Aereo also warns that the broadcasters’ interpretation of the Copyright Act would “imperil” cloud computing because “their position depends on aggregation of all the individual transmissions and individual performances of a program by consumers using Aereo’s system.”

Aereo also takes aim at the description of its service as a “Rube Goldberg” device, or a “clever way to take advantage of existing laws.”

“But designing technologies to comply with the Copyright Act is precisely what companies should do,” Aereo said. “If petitioners believe a technology that operates within existing laws to allow individual consumers to watch television shows petitioners have offered for free is causing them economic harm, they are entitled to ask Congress to change those laws.”

The U.S. Solicitor General and the Copyright Office are siding with broadcasters in the case.
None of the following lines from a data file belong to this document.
-- ==== Sys2Proof/Machine/TimerIndex.lean ====
section
/-! DEFINITION. Timer access and index arithmetic (46_timer_index.md, R120 to R124). -/

namespace Sys2Proof.Machine

/-- `FX07` LD_VX_DT (R120). -/
def execLdVxDt (x : Nibble) (s : State) : Host.Outcome State Fault Refusal :=
  .next (s.setReg x s.dt)

/-- `FX15` LD_DT_VX (R121, D28). -/
def execLdDtVx (x : Nibble) (s : State) : Host.Outcome State Fault Refusal :=
  .next (s.setDt (s.reg x))

/-- `FX18` LD_ST_VX (R122, D28). -/
def execLdStVx (x : Nibble) (s : State) : Host.Outcome State Fault Refusal :=
  .next (s.setSt (s.reg x))

/-- `FX1E` ADD_I: wraps modulo 65536, no flag (R123). -/
def execAddI (x : Nibble) (s : State) : Host.Outcome State Fault Refusal :=
  .next (s.setI (s.i + s.regWord x))

/-- `FX29` LD_F (R124). -/
def execLdF (x : Nibble) (s : State) : Host.Outcome State Fault Refusal :=
  .next (s.setI (s.glyphAddr x))

end Sys2Proof.Machine
end

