-- ==== Sys2Proof/Machine/Step.lean ====
section
/-! DEFINITION. One step of the whole machine (R10): exactly one agent acts, and which one is data in `State`. -/

namespace Sys2Proof.Machine

/-- One atomic action of the agent whose turn it is, at the machine's instruction rate, after the output signals of the last
action have gone. -/
def step (s : State) : Host.Outcome State Fault Refusal := act Config.ips s.quiet

/-- The state in which the instruction of bits `w` (bits above `nbits` are 0) is the next one the machine fetches and runs:
its two bytes stand at `PC` (R43), no call is pending, no scheduling step is open, and the machine is neither halted
nor paused. Nothing else changes. Log entry 6. -/
def State.withFetchWord (s : State) (nbits w : Nat) : State :=
  { s with
    mem := Memory.writeFrom s.pc 0 (bytesOfWord (BitVec.ofNat 16 (w % 2 ^ nbits))) s.mem
    agenda := []
    phase := .idle
    halted := false
    paused := false }

end Sys2Proof.Machine
end

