/-! ### `raise` -/

@[simp] theorem State.raise_mem (c : FaultCode) (w a : Word) : (s.raise c w a).mem = s.mem := (rfl)
@[simp] theorem State.raise_v (c : FaultCode) (w a : Word) : (s.raise c w a).v = s.v := (rfl)
@[simp] theorem State.raise_i (c : FaultCode) (w a : Word) : (s.raise c w a).i = s.i := (rfl)
@[simp] theorem State.raise_pc (c : FaultCode) (w a : Word) : (s.raise c w a).pc = s.pc := (rfl)
@[simp] theorem State.raise_stack (c : FaultCode) (w a : Word) : (s.raise c w a).stack = s.stack := (rfl)
@[simp] theorem State.raise_sp (c : FaultCode) (w a : Word) : (s.raise c w a).sp = s.sp := (rfl)
@[simp] theorem State.raise_dt (c : FaultCode) (w a : Word) : (s.raise c w a).dt = s.dt := (rfl)
@[simp] theorem State.raise_st (c : FaultCode) (w a : Word) : (s.raise c w a).st = s.st := (rfl)
@[simp] theorem State.raise_fb (c : FaultCode) (w a : Word) : (s.raise c w a).fb = s.fb := (rfl)
@[simp] theorem State.raise_key (c : FaultCode) (w a : Word) : (s.raise c w a).key = s.key := (rfl)
@[simp] theorem State.raise_ir (c : FaultCode) (w a : Word) : (s.raise c w a).ir = s.ir := (rfl)
@[simp] theorem State.raise_kwValid (c : FaultCode) (w a : Word) : (s.raise c w a).kwValid = s.kwValid := (rfl)
@[simp] theorem State.raise_kwKey (c : FaultCode) (w a : Word) : (s.raise c w a).kwKey = s.kwKey := (rfl)
@[simp] theorem State.raise_halted (c : FaultCode) (w a : Word) : (s.raise c w a).halted = true := (rfl)
@[simp] theorem State.raise_faultCode (c : FaultCode) (w a : Word) : (s.raise c w a).faultCode = c := (rfl)
@[simp] theorem State.raise_faultOpcode (c : FaultCode) (w a : Word) : (s.raise c w a).faultOpcode = w := (rfl)
@[simp] theorem State.raise_faultPc (c : FaultCode) (w a : Word) : (s.raise c w a).faultPc = a := (rfl)
@[simp] theorem State.raise_accI (c : FaultCode) (w a : Word) : (s.raise c w a).accI = s.accI := (rfl)
@[simp] theorem State.raise_accT (c : FaultCode) (w a : Word) : (s.raise c w a).accT = s.accT := (rfl)
@[simp] theorem State.raise_lastT (c : FaultCode) (w a : Word) : (s.raise c w a).lastT = s.lastT := (rfl)
@[simp] theorem State.raise_paused (c : FaultCode) (w a : Word) : (s.raise c w a).paused = s.paused := (rfl)
@[simp] theorem State.raise_keyQueue (c : FaultCode) (w a : Word) : (s.raise c w a).keyQueue = s.keyQueue := (rfl)
@[simp] theorem State.raise_phase (c : FaultCode) (w a : Word) : (s.raise c w a).phase = s.phase := (rfl)
@[simp] theorem State.raise_agenda (c : FaultCode) (w a : Word) : (s.raise c w a).agenda = s.agenda := (rfl)
@[simp] theorem State.raise_draws (c : FaultCode) (w a : Word) : (s.raise c w a).draws = s.draws := (rfl)
@[simp] theorem State.raise_out (c : FaultCode) (w a : Word) : (s.raise c w a).out = s.out := (rfl)
@[simp] theorem State.raise_reg (c : FaultCode) (w a : Word) (z : Nibble) : (s.raise c w a).reg z = s.reg z := (rfl)
@[simp] theorem State.raise_pressed (c : FaultCode) (w a : Word) (z : Nibble) : (s.raise c w a).pressed z = s.pressed z := (rfl)
@[simp] theorem State.raise_instrAddr (c : FaultCode) (w a : Word) : (s.raise c w a).instrAddr = s.instrAddr := (rfl)

/-! ### `fetched` -/

@[simp] theorem State.fetched_mem (w : Word) : (s.fetched w).mem = s.mem := (rfl)
@[simp] theorem State.fetched_v (w : Word) : (s.fetched w).v = s.v := (rfl)
@[simp] theorem State.fetched_i (w : Word) : (s.fetched w).i = s.i := (rfl)
@[simp] theorem State.fetched_pc (w : Word) : (s.fetched w).pc = s.pc + 2#16 := (rfl)
@[simp] theorem State.fetched_stack (w : Word) : (s.fetched w).stack = s.stack := (rfl)
@[simp] theorem State.fetched_sp (w : Word) : (s.fetched w).sp = s.sp := (rfl)
@[simp] theorem State.fetched_dt (w : Word) : (s.fetched w).dt = s.dt := (rfl)
@[simp] theorem State.fetched_st (w : Word) : (s.fetched w).st = s.st := (rfl)
@[simp] theorem State.fetched_fb (w : Word) : (s.fetched w).fb = s.fb := (rfl)
@[simp] theorem State.fetched_key (w : Word) : (s.fetched w).key = s.key := (rfl)
@[simp] theorem State.fetched_ir (w : Word) : (s.fetched w).ir = w := (rfl)
@[simp] theorem State.fetched_kwValid (w : Word) : (s.fetched w).kwValid = s.kwValid := (rfl)
@[simp] theorem State.fetched_kwKey (w : Word) : (s.fetched w).kwKey = s.kwKey := (rfl)
@[simp] theorem State.fetched_halted (w : Word) : (s.fetched w).halted = s.halted := (rfl)
@[simp] theorem State.fetched_faultCode (w : Word) : (s.fetched w).faultCode = s.faultCode := (rfl)
@[simp] theorem State.fetched_faultOpcode (w : Word) : (s.fetched w).faultOpcode = s.faultOpcode := (rfl)
@[simp] theorem State.fetched_faultPc (w : Word) : (s.fetched w).faultPc = s.faultPc := (rfl)
@[simp] theorem State.fetched_accI (w : Word) : (s.fetched w).accI = s.accI := (rfl)
@[simp] theorem State.fetched_accT (w : Word) : (s.fetched w).accT = s.accT := (rfl)
@[simp] theorem State.fetched_lastT (w : Word) : (s.fetched w).lastT = s.lastT := (rfl)
@[simp] theorem State.fetched_paused (w : Word) : (s.fetched w).paused = s.paused := (rfl)
@[simp] theorem State.fetched_keyQueue (w : Word) : (s.fetched w).keyQueue = s.keyQueue := (rfl)
@[simp] theorem State.fetched_phase (w : Word) : (s.fetched w).phase = s.phase := (rfl)
@[simp] theorem State.fetched_agenda (w : Word) : (s.fetched w).agenda = s.agenda := (rfl)
@[simp] theorem State.fetched_draws (w : Word) : (s.fetched w).draws = s.draws := (rfl)
@[simp] theorem State.fetched_out (w : Word) : (s.fetched w).out = s.out := (rfl)
@[simp] theorem State.fetched_reg (w : Word) (z : Nibble) : (s.fetched w).reg z = s.reg z := (rfl)
@[simp] theorem State.fetched_pressed (w : Word) (z : Nibble) : (s.fetched w).pressed z = s.pressed z := (rfl)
In a brief filed earlier this month, they challenged the notion that a ruling against Aereo would threaten cloud computing.

“One function of cloud computing services is to offer consumers more numerous and convenient means of playing back copies that the consumers have already lawfully acquired,” their brief stated. “A consumer’s playback of her own lawfully-acquired copy of a copyrighted work to herself will ordinarily be a non-infringing private performance, and it may be protected by fair-use principles as well.”

Aereo’s service, “by contrast, enables subscribers to gain access to copyrighted content in the first instance — the same service that cable companies have traditionally provided.”